09 April 2017 : Case report
Challenging differential diagnosis, Management of emergency care, Rare diseaseJosef Finsterer1ABCDEF*, Barbara Enzelsberger2BDF, Adam Bastowansky3BDF
Am J Case Rep 2017; 18:375-380
BACKGROUND: Basal ganglia calcification (BGC) is a rare sporadic or hereditary central nervous system (CNS) abnormality, characterized by symmetric or asymmetric calcification of the basal ganglia.
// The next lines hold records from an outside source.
-- ==== Sys2Proof/Laws/Ops.lean ====
section
/-! SUPPORT. What the shared operations do, said once: the saturating increment, `Append`, a sequence of appends, the
events of a frame. -/

namespace Sys2Proof.Machine

/-- The increment saturates at `N - 1` (40_frame_decoder R110, R137). -/
theorem nextWriteIndex_toNat (wi : WriteIndex) : (nextWriteIndex wi).toNat = min 63 (wi.toNat + 1) := by
  have := wi.isLt
  unfold nextWriteIndex
  split <;> rename_i h <;> simp only [Config.numCells] at h
  · have h1 : (1 : WriteIndex).toNat = 1 := rfl
    rw [BitVec.toNat_add, h1]
    omega
  · omega

/-- `Append(v)` writes the cell at the old `wi` and no other (40_frame_decoder R110). -/
theorem append_read (v : Byte) (s : State) (a : WriteIndex) :
    (append v s).buf.read a = if a = s.wi then v else s.buf.read a := by
  simp [read_write]

theorem appendAll_append (us vs : List Byte) (s : State) :
    appendAll (us ++ vs) s = appendAll vs (appendAll us s) := by
  induction us generalizing s with
  | nil => rfl
  | cons u us ih => exact ih (append u s)

/-- Appends touch only the buffer and the Write Index. -/
theorem appendAll_eq (vs : List Byte) (s : State) :
    appendAll vs s = { s with buf := (appendAll vs s).buf, wi := (appendAll vs s).wi } := by
  induction vs generalizing s with
  | nil => rfl
  | cons v vs ih =>
    have := ih (append v s)
    simpa [appendAll, append, setWi, storeCell] using this

@[simp] theorem appendAll_state (vs : List Byte) (s : State) : (appendAll vs s).state = s.state := by
  rw [appendAll_eq]
@[simp] theorem appendAll_mi (vs : List Byte) (s : State) : (appendAll vs s).mi = s.mi := by rw [appendAll_eq]
@[simp] theorem appendAll_ready (vs : List Byte) (s : State) : (appendAll vs s).ready = s.ready := by
  rw [appendAll_eq]
@[simp] theorem appendAll_trace (vs : List Byte) (s : State) : (appendAll vs s).trace = s.trace := by
  rw [appendAll_eq]
@[simp] theorem appendAll_env (vs : List Byte) (s : State) : (appendAll vs s).env = s.env := by rw [appendAll_eq]

/-- The Write Index after a sequence of appends (40_frame_decoder R110, R128). -/
theorem appendAll_wi (vs : List Byte) (s : State) : (appendAll vs s).wi.toNat = min 63 (s.wi.toNat + vs.length) := by
  induction vs generalizing s with
  | nil =>
    have := s.wi.isLt
    simp only [appendAll, List.length_nil]
    omega
  | cons v vs ih =>
    have h := nextWriteIndex_toNat s.wi
    simp only [appendAll, ih, append_wi, List.length_cons, h]
    omega

/-- The cell at `a` after a sequence of appends: below the old `wi` unchanged, from it on the bytes in order, cell 63
the last byte that reached it (40_frame_decoder R110, R128 (d)). -/
theorem appendAll_read (vs : List Byte) (s : State) (a : WriteIndex) :
    (appendAll vs s).buf.read a =
      if a.toNat < s.wi.toNat then s.buf.read a
      else if a.toNat = 63 ∧ 64 ≤ s.wi.toNat + vs.length then vs.getLast?.getD (s.buf.read a)
      else vs[a.toNat - s.wi.toNat]?.getD (s.buf.read a) := by
  induction vs generalizing s with
  | nil => simp [appendAll]
  | cons v vs ih =>
    have ha := a.isLt
    have hw := s.wi.isLt
    have hn := nextWriteIndex_toNat s.wi
    have heq : a = s.wi ↔ a.toNat = s.wi.toNat := BitVec.toNat_inj.symm
    simp only [appendAll, ih, append_wi, append_read, List.length_cons]
    by_cases hlast : s.wi.toNat = 63
    · by_cases h63 : a.toNat = 63
      · cases vs with
        | nil => simp [heq, hlast, h63, hn]
        | cons u us =>
          have h1 : 64 ≤ 63 + (us.length + 1) := by omega
          have h2 : 64 ≤ 63 + (us.length + 1 + 1) := by omega
          simp [heq, hlast, h63, hn, List.getLast?_cons, h1, h2]
      · have : a.toNat < s.wi.toNat := by omega
        have h1 : a.toNat < (nextWriteIndex s.wi).toNat := by omega
        simp [heq, this, h1, this.ne]
    · have hn' : (nextWriteIndex s.wi).toNat = s.wi.toNat + 1 := by omega
      rcases lt_trichotomy a.toNat s.wi.toNat with h | h | h
      · have h1 : a.toNat < s.wi.toNat + 1 := by omega
        simp [heq, hn', h, h1, h.ne]
      · have h1 : ¬ a.toNat = 63 := by omega
        simp [heq, hn', h, hlast]
      · have h1 : ¬ a.toNat < s.wi.toNat + 1 := by omega
        have h2 : ¬ a.toNat < s.wi.toNat := by omega
        have h3 : a.toNat ≠ s.wi.toNat := by omega
        have h4 : a.toNat - s.wi.toNat = (a.toNat - (s.wi.toNat + 1)) + 1 := by omega
        have h5 : s.wi.toNat + 1 + vs.length = s.wi.toNat + (vs.length + 1) := by omega
        rw [hn', h5]
        simp only [h1, h2, if_false, heq, h3, h4, List.getElem?_cons_succ]
        split
        · rename_i hc
          cases vs with
          | nil => simp at hc; omega
          | cons u us => simp [List.getLast?_cons]
        · rfl

/-- Each append keeps the canonical form of the buffer. -/
theorem appendAll_wf (vs : List Byte) {s : State} (h : s.buf.wf) : (appendAll vs s).buf.wf := by
  induction vs generalizing s with
  | nil => exact h
  | cons v vs ih => exact ih (write_wf s.wi v h)

theorem heldBack_length (mi : MarkerIndex) : (heldBack mi).length = mi.toNat := by
  have := mi.isLt
  simp only [heldBack, List.length_take, endMarker, List.length_cons, List.length_nil]
  omega

@[simp] theorem frameEvents_length (m : Memory) : (frameEvents m).length = 64 := by simp [frameEvents, Config.numCells]

/-- Event `k` of a published frame is that of cell `k` (41_buffer_publisher R154). -/
theorem frameEvents_getElem? (m : Memory) {k : Nat} (h : k < 64) :
    (frameEvents m)[k]? = some (pixelEvent m (BitVec.ofNat 6 k)) := by
  simp [frameEvents, Config.numCells, h]

/-- A published frame depends on the buffer only through its cells (41_buffer_publisher R154). -/
theorem frameEvents_congr {m m' : Memory} (h : ∀ a, pixelOn (m.read a) = pixelOn (m'.read a)) :
    frameEvents m = frameEvents m' := by
  simp [frameEvents, pixelEvent, h]

end Sys2Proof.Machine
end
CASE REPORT: We report the case of a 65-year-old Gypsy female who was admitted for a tetanic seizure, and who had a history of polyneuropathy, restless-leg syndrome, retinopathy, diabetes, hyperlipidemia, osteoporosis with consecutive hyperkyphosis, cervicalgia, lumbalgia, struma nodosa requiring thyroidectomy and consecutive hypothyroidism, adipositas, resection of a vocal chord polyp, arterial hypertension, coronary heart disease, atheromatosis of the aorta, peripheral artery disease, chronic obstructive pulmonary disease, steatosis hepatis, mild renal insufficiency, long-term hypocalcemia, hyperphosphatemia, impingement syndrome, spondylarthrosis of the lumbar spine, and hysterectomy. History and clinical presentation suggested a mitochondrial defect which also manifested as hypoparathyroidism or Fanconi syndrome resulting in BGC. After substitution of calcium, no further tetanic seizures occurred.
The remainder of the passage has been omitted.